We can also create a Flow that will trigger when a new file is uploaded to a specified folder of GCS and as an action, it will move the file to the archive folder.

id: gcs-listen
namespace: io.kestra.sandbox
tasks:
  - id: each
    type: io.kestra.core.tasks.flows.EachSequential
    tasks:
      - id: return
        type: io.kestra.core.tasks.debugs.Return
        format: "{{taskrun.value}}"
    value: "{{ trigger.blobs | jq '[].uri' }}"
triggers:
  - id: watch
    type: io.kestra.plugin.gcp.gcs.Trigger
    interval: "PT5M"
    from: gs://my-bucket/kestra/listen/
    action: MOVE
    moveDirectory: gs://my-bucket/kestra/archive/

Here the interval in both flows means a time gap between subsequent calls to check for the data in order to avoid reaching Google Cloud limits.

# Complete ETL pipeline

For the use cases where multiple tasks need to be run in parallel and we would need to create an internal dependency between those tasks. For this, we can use the Kestra features and plugins to maintain the pipeline orchestration, data modelization and data lineage.

For instance, we want to build a pipeline where we want to find out daily available stock based on the previous day’s sales and stock data.
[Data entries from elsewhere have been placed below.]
theorem requestStart_kept {c : Cells Word} {i : Nat} {e : Ent} {h : Hw} (hk : Kept h0 h) : Kept h0 (requestStart c i e h) := by
  unfold requestStart
  extract_lets r near h1 h2 h3
  have k1 : Kept h0 h1 := ite_kept (outcome_kept hk) hk
  clear_value h1
  have k2 : Kept h0 h2 := foldl_kept k1 fun h p k => by
    split
    · exact k
    · refine ite_kept k ?_
      rcases he : lookSf c i r _ p.2 h with ⟨l, h'⟩
      have k' := lookSf_kept k he
      dsimp only
      split
      · refine ite_kept (recallAll_kept k') ?_
        split
        · exact ite_kept (sendSnoops_kept k') k'
        · exact k'
      · exact takeAway_kept k'
      · exact takeAway_kept k'
  clear_value h2
  exact setTodo_kept (ite_kept k2 (outcome_kept k2))

theorem mntCutEnt_kept {i : Nat} {h : Hw} (hk : Kept h0 h) : Kept h0 (mntCutEnt i h) := by
  unfold mntCutEnt
  repeat' first
    | (with_reducible assumption) | (with_reducible apply cntW_kept) | (with_reducible apply updEnt_kept) | (with_reducible apply setTodo_kept)
    | (with_reducible apply foldl_kept) | (with_reducible apply ite_kept) | (with_reducible intro _ _ _) | split | dsimp only | ((with_reducible show _ = _) <;> first | exact rfl | decide | (apply keptReg_hi; (try unfold stageOff); unfold rg; omega))

theorem mntStart_kept {c : Cells Word} {i : Nat} {e : Ent} {code : Nat} {h : Hw} (hk : Kept h0 h) : Kept h0 (mntStart c i e code h) := by
  unfold mntStart
  split
  · rename_i ln _
    refine ite_kept ?_ (ite_kept (mntCutEnt_kept hk) ?_)
    · rcases he : lookSf c i e.req ln 0 h with ⟨l, h'⟩
      have k' := lookSf_kept hk he
      dsimp only
      refine setTodo_kept (ite_kept (ite_kept (recallAll_kept k') ?_) (takeAway_kept k'))
      split
      · exact ite_kept (sendSnoops_kept k') k'
      · exact k'
    · extract_lets way set t
      refine ite_kept (setTodo_kept hk) ?_
      extract_lets secs clean
      exact ite_kept (setTodo_kept hk) (ite_kept (setTodo_kept hk) (setTodo_kept hk))
  · exact setTodo_kept hk

theorem mntResolve_kept {i : Nat} {e : Ent} {code ln : Nat} {h : Hw} (hk : Kept h0 h) : Kept h0 (mntResolve i e code ln h) := by
  unfold mntResolve
  repeat' first
    | (with_reducible assumption) | (with_reducible apply setTodo_kept)
    | (with_reducible apply foldl_kept) | (with_reducible apply ite_kept) | (with_reducible intro _ _ _) | split | dsimp only | ((with_reducible show _ = _) <;> first | exact rfl | decide | (apply keptReg_hi; (try unfold stageOff); unfold rg; omega))

theorem mntWrote_kept {i : Nat} {e : Ent} {h : Hw} (hk : Kept h0 h) : Kept h0 (mntWrote i e h) := by
  unfold mntWrote
  repeat' first
    | (with_reducible assumption) | (with_reducible apply err_kept) | (with_reducible apply cntW_kept) | (with_reducible apply popAct_kept)
    | (with_reducible apply foldl_kept) | (with_reducible apply ite_kept) | (with_reducible intro _ _ _) | split | dsimp only | ((with_reducible show _ = _) <;> first | exact rfl | decide | (apply keptReg_hi; (try unfold stageOff); unfold rg; omega))

theorem mntClean_kept {i : Nat} {e : Ent} {h : Hw} (hk : Kept h0 h) : Kept h0 (mntClean i e h) := by
  unfold mntClean
  repeat' first
    | (with_reducible assumption) | (with_reducible apply setTag_kept) | (with_reducible apply popAct_kept)
    | (with_reducible apply foldl_kept) | (with_reducible apply ite_kept) | (with_reducible intro _ _ _) | split | dsimp only | ((with_reducible show _ = _) <;> first | exact rfl | decide | (apply keptReg_hi; (try unfold stageOff); unfold rg; omega))

theorem mntDrop_kept {i : Nat} {e : Ent} {h : Hw} (hk : Kept h0 h) : Kept h0 (mntDrop i e h) := by
  unfold mntDrop
  repeat' first
    | (with_reducible assumption) | (with_reducible apply dropTag_kept) | (with_reducible apply popAct_kept) | (with_reducible apply sfDrop_kept)
    | (with_reducible apply foldl_kept) | (with_reducible apply ite_kept) | (with_reducible intro _ _ _) | split | dsimp only | ((with_reducible show _ = _) <;> first | exact rfl | decide | (apply keptReg_hi; (try unfold stageOff); unfold rg; omega))

theorem mntCommit_kept {e : Ent} {h : Hw} (hk : Kept h0 h) : Kept h0 (mntCommit e h) := by
  unfold mntCommit
  repeat' first
    | (with_reducible assumption) | (with_reducible apply cntW_kept) | (with_reducible apply ev_kept)
    | (with_reducible apply foldl_kept) | (with_reducible apply ite_kept) | (with_reducible intro _ _ _) | split | dsimp only | ((with_reducible show _ = _) <;> first | exact rfl | decide | (apply keptReg_hi; (try unfold stageOff); unfold rg; omega)) | (with_reducible apply modUnits_kept)

theorem preloadGo_kept {i : Nat} {e : Ent} {h : Hw} (hk : Kept h0 h) : Kept h0 (preloadGo i e h) := by
  unfold preloadGo
  split
  · exact popAct_kept hk
  · extract_lets w s t fin
    refine ite_kept (mntCutEnt_kept hk) (ite_kept (setTodo_kept (setTag_kept hk))
      (ite_kept (setTodo_kept (updEnt_kept (cntW_kept hk rfl))) ?_))
    split
    rename_i h1 he
    have k1 : Kept h0 h1 := by
      split at he
      · split at he
        · rename_i q; cases he; exact newVictim_kept hk q
        · cases he; exact hk
      · cases he; exact hk
    clear he
    extract_lets wait tag
    split
    · exact setTodo_kept (setTag_kept (dropTag_kept k1))
    · exact setTodo_kept (ev_kept (setTag_kept k1))

theorem wayDisStart_kept {i : Nat} {e : Ent} {h : Hw} (hk : Kept h0 h) : Kept h0 (wayDisStart i e h) := by
  unfold wayDisStart
  repeat' first
    | (with_reducible assumption) | (with_reducible apply ev_kept) | (with_reducible apply setTodo_kept) | (with_reducible apply recLoss_kept)
    | (with_reducible apply foldl_kept) | (with_reducible apply ite_kept) | (with_reducible intro _ _ _) | split | dsimp only | ((with_reducible show _ = _) <;> first | exact rfl | decide | (apply keptReg_hi; (try unfold stageOff); unfold rg; omega))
We can create the pipeline using the above basic Kestra operations and plugin features and this pipeline could consist of the following tasks:

  1. Setup a trigger (opens new window) which will invoke the pipeline when daily sales and stock data are dumped in the GCS bucket.
  2. Creating a dataset (opens new window) in BigQuery specifically to store all the intermediate tables.
  3. Loading the data from the Google Cloud Storage (opens new window) and storing it in the destination tables.
  4. Run parallel (opens new window) tasks to aggregate the product level stock and sales data and store both tables in BigQuery.
  5. Run a query (opens new window) to calculate the remaining stock at the product level by subtracting from stock to sales only after storing the above tables.
  6. Export in Google Cloud Storage (opens new window) the updated stock data.
  7. Clean up all the intermediate tables (opens new window) and datasets in BigQuery (opens new window).

To trigger the flow, we can set the GCS (opens new window) Trigger plugin where we can provide the condition to trigger the flow only if the file should be present in the listening folder of the GCS bucket.

For creating a sequential execution of tasks that has the dependency on the previous task, we need to provide all the sub-tasks in the parent task of the Sequential (opens new window) type. This sequential flow will be used to calculate the remaining stock at the product level using a Query plugin.

While to run the tasks in parallel where the output of the task is not dependent, we need to specify all these tasks in type as Parallel (opens new window). In the above example, aggregating sales and stock data at the product level are two independent tasks which can be run in parallel using this plugin type.

Here we can also provide the output of one task to the input to another task using the {{outputs.task_id.output_parameter}}`.

# Conclusion

We saw that Kestra (opens new window) offers a variety of plugins for creating a complete ETL/ELT pipeline using the GCP BigQuery service along with features for monitoring the pipeline executions. It can be also used to schedule the Flow, provide easy debugging, and maintain the external dependencies. This blog post tries to showcase a few uses-case of how Kestra can be used along with the sample snippets for using the Kestra hands-on for you to start exploring the Kestra (opens new window) as it can cover endless use-cases.